▸ **Stored data**:
+ + + + + + +

/-- Streams, subscriptions and publications under the new package (R29, R77, R81, R201). A control block under a changed record begins
anew: its next stNum is 1 (DESIGN CHOICE, log 42). -/
def switchIngest (old : Option Package) (s : State) : State :=
  let new := s.cfg.package
  let entries := svEntries new
  let fresh := entries.filter (fun e => !(svEntries old).any (fun o => o.2 == e.2))
  let streams := entries.map (fun e => (e.1, carriedStream s old e))
  let s := { s with
    ing := { s.ing with
      streams := streams, streamsNew := []
      subs := s.ing.subs.filterMap (fun x =>
        match recOf' old secGooseSub x.1, recOf' new secGooseSub x.1 with
        | some a, some b => (carriedSub a b x.2).map (fun y => (x.1, y))
        | _, _ => none)
      pubs := s.ing.pubs.filter (fun x => recOf' old secGoosePub x.1 == recOf' new secGoosePub x.1) }
    logic := { s.logic with inBools := [], inWords := [] } }
  fresh.foldl (fun s e => reportStream e.1 e.2 s) s
where
  /-- The record of a type and index of an optional package. -/
  recOf' (p : Option Package) (type index : Nat) : Option (List Word) := p.bind (fun q => recOf q type index)

/-- A zone under the new package (R34, R113, R115): one that stays enabled keeps its group and estimators and is admitted
again, a newly enabled one starts. -/
def switchZone (old : Option Package) (s : State) (z : Nat) : Zone :=
  let x := zoneOf s z
  if znEnabled (zoneWords old z) then { x with degraded := false, armed := false, overran := false, held := false }
  else { Zone.init with group := znGroupDefault (zoneWords s.cfg.package z), estFrom := s.thr.ringFrom }

/-- Zones, instances and line-differential descriptors under the new package (R113, R153, R154). -/
def switchZones (old : Option Package) (s : State) : State :=
  let new := s.cfg.package
  let zones := (enabledZones s).map (fun z => (z, switchZone old s z))
  let keep (i : Nat) : Bool :=
    znEnabled (zoneWords old (i / 32)) && znEnabled (zoneWords new (i / 32)) &&
      inType (instWords old i) == inType (instWords new i)
  { s with
    zones := zones
    insts := s.insts.filter (fun x => keep x.1)
    results := []
    ldf := (ldEntries new).map (fun e =>
      (e.1, if ldfWords old e.1 == e.2 then ldfOf s e.1 else { Ldf.init with since := s.tb.now })) }

/-- A pair that the package newly enables, or whose sense it changes, waits for its first agreement (R224): the
disagreement counts from sub-sample m, with the changes that the inputs have shown since. A pair that it disables leaves its
fault. -/
def switchPair (old : Option Package) (m p : Nat) (s : State) : State :=
  let a := pairWord old p
  let b := pairWord s.cfg.package p
  let x := biPairOf s p
  let was := [(384 + p, x.agreed), (256 + p, x.fault), (128 + p, x.value)].filter (fun e => biAt s e.1 (m - 1) e.2)
  let fresh (s : State) : State :=
    let s := { s with bi := { s.bi with log := s.bi.log.filter (fun e =>
      !(decide (m ≤ e.1) && (e.2.1 == 128 + p || e.2.1 == 256 + p || e.2.1 == 384 + p))) } }
    was.foldl (fun s e => biLog m e.1 false s) (setPair p BiPair.init s)
  if prEnabled b ∧ (prEnabled a = false ∨ prAnti a ≠ prAnti b) then pairReplay p m (fresh s)
  else if prEnabled a ∧ prEnabled b = false then fresh s
  else s

/-- GLB_STATE after a package takes effect (R365). -/
def stateAfterPackage (s : State) : Option GState :=
  let hold := swHold s.cfg.package
  match s.glb.gstate with
  | .config => if hold ∨ swWait s.cfg.package then none else some .protecting
  | .protecting => if hold then some .config else none
  | .degraded => if hold then some .config else some .protecting
  | _ => s.glb.next

/-- The slots that a package feeds (R65, R137). -/
def fedSlots (p : Option Package) : List Nat :=
  (List.range 64).filter (fun c => chEnabled (channelWords p c)) ++
    (svEntries p).flatMap (fun e => (svMapped e.2).map (fun m => m.2.1)) ++ (dsEntries p).map (fun e => dsLocal e.2)

/-- A slot that the package in force newly binds has no sample of a sheaf that began before the package was armed (R28). -/
def bindSlots (old : Option Package) (s : State) : State :=
  let fresh := (fedSlots s.cfg.package).filter (fun k => !sameFeed old s.cfg.package k)
  { s with samp := { s.samp with boundFrom := fresh.map (fun k => (k, s.cfg.armedFrom)) } }

/-- The staged package takes effect from sheaf k + 1 (R27, R30, R31). One accepted in CONFIG takes effect whole even where
the engine has left CONFIG by its boundary, MODE, ROLE and the PRP pairs with it: R60 has the staging check them (DESIGN
CHOICE, log 95). L_pipe alone never changes in service (R2, R17): there the value in force stays (DESIGN CHOICE, log 95). -/
def takeEffect (k : Nat) (prog : Bool) (new : Package) (s : State) : State :=
  let old := s.cfg.package
  let seen := watchedNow (some new) s
  let s := switchCopies prog s
  let s := { s with cfg := { s.cfg with package := some new, staged := none, stagedBytes := [] } }
  let s := if prog then replaceProgram k s else s
  let s := switchZones old (switchIngest old (bindSlots old s))
  let s := (List.range 64).foldl (fun s p => switchPair old (3 * (k + 1)) p s) s
  let s := repartition (thresherPackage old seen (k + 1) s)
  let s := selectMaster { s with glb := { s.glb with lpipe := if protecting s then s.glb.lpipe else lpipeUnder s (some new) } }
  { s with
    glb := { s.glb with next := stateAfterPackage s }
    power := { s.power with loadFailed := false } }

/-- A COMMIT_AT_SHEAF reaches its boundary C_k (R27, R344); digests that equal those in force change nothing (R433). -/
def applyPackage (k : Nat) (p : Pending) (s : State) : State :=
  match p.change, s.cfg.staged with
  | .package j prog, some new =>
    let sameProg := !prog || (s.logic.staged.map (fun l => l.digest)) == (s.logic.program.map (fun l => l.digest))
    let same := (s.cfg.package.map (fun q => q.digest)) == some new.digest && sameProg
    let s := if same then
        { s with
          cfg := { s.cfg with staged := none, stagedBytes := [] }
          logic := { s.logic with staged := if prog then none else s.logic.staged }
          ing := { s.ing with streamsNew := [] } }
      else takeEffect k prog new s
    answerChange p (leBytes 8 j) s
  | _, _ => s

/-- CONFIG_SNAPSETS reaches its boundary (R272, R269 0x0005). -/
def applySnapsets (k : Nat) (p : Pending) (s : State) : State :=
  match p.change with
  | .snapsets ws =>
    let sets := (List.range 64).map (fun n => (ws.drop (35 * n)).take 35)
    let s := { s with tally := { s.tally with snapsets := sets } }
    answerChange p (leBytes 8 (k + 1))
      (tally 0x0005 [p.hostSeq, item (sets.filter (fun x => bit (wAt x 0) 0)).length] s)
  | _ => s

/-- SELECT_GROUP reaches its boundary (R115, R343): 0xFFFF names every enabled zone whose GRP_SRC is 0. -/
def applyGroup (k : Nat) (p : Pending) (s : State) : State :=
  match p.change with
  | .group z g =>
    let zs := (enabledZones s).filter (fun y =>
      (z == 0xFFFF || y == z) && znGroupSrc (zoneWords s.cfg.package y) == 0)
    answerChange p (leBytes 8 (k + 1)) (zs.foldl (fun s y => setZone y { zoneOf s y with group := g } s) s)
  | _ => s

/-- The code of a zone's group source as committed: value and quality (R115); none under GRP_SRC 0. -/
def groupSource (s : State) (z : Nat) : Option (Nat × Half) :=
  let zw := zoneWords s.cfg.package z
  match znGroupSrc zw with
  | 1 =>
    let bits := [0, 1, 2].map (fun i => boolPoint s (znGroupPoint zw + i))
    some ((bits.zipIdx).foldl (fun a x => a + (if truth x.1.value then 2 ^ x.2 else 0)) 0, worstQuality (bits.map (fun x => x.q)))
  | 2 =>
    let x := wordPoint s (znGroupPoint zw)
    some (x.value.toNat, x.q)
  | _ => none

/-- The group that a binary input or a word point committed at this boundary selects from the next sheaf on (R115): an
invalid source leaves the group and is reported once until a valid selection. -/
def sourceGroup (z : Nat) (s : State) : State :=
  match groupSource s z with
  | none => s
  | some (v, q) =>
    let x := zoneOf s z
    if qIsInvalid q ∨ 7 < v then
      (if x.groupBad then s
      else
        tally 0x0501 [item z, item (znGroupSrc (zoneWords s.cfg.package z)), item v, q.zeroExtend 64]
          (setZone z { x with groupBad := true } s))
    else setZone z { x with group := v, groupBad := false } s

/-- PARAM_WRITE reaches its cycle's start boundary (R194). -/
def applyParam (k : Nat) (p : Pending) (s : State) : State :=
  match p.change with
  | .param i v => answerChange p (leBytes 8 (k + 1)) { s with logic := { s.logic with params := FMap.set s.logic.params i v } }
  | _ => s

/-- The entry of a force (R197, R346 0x0701). -/
def forceEntry (removed key : Nat) (v : Word) (k : Nat) (s : State) : State :=
  tally 0x0701 [item removed, item (if 131072 ≤ key then 1 else 0), item (key % 131072), v.zeroExtend 64, item k] s

/-- FORCE reaches its cycle's start boundary (R196). -/
def applyForce (k : Nat) (p : Pending) (s : State) : State :=
  match p.change with
  | .force r v =>
    let v := if r.word then v else v &&& 1
    let s := { s with logic := { s.logic with forces := FMap.set s.logic.forces (forceKey r) v } }
    answerChange p (leBytes 8 (k + 1)) (forceEntry 0 (forceKey r) v k s)
  | _ => s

+ + + + + + +

▸ **What this task involves**:
Whenever a line of the data includes "FMap", copy that line.

▸ **Answer space**:
  | .param i v => answerChange p (leBytes 8 (k + 1)) { s with logic := { s.logic with params := FMap.set s.logic.params i v } }
    let s := { s with logic := { s.logic with forces := FMap.set s.logic.forces (forceKey r) v } }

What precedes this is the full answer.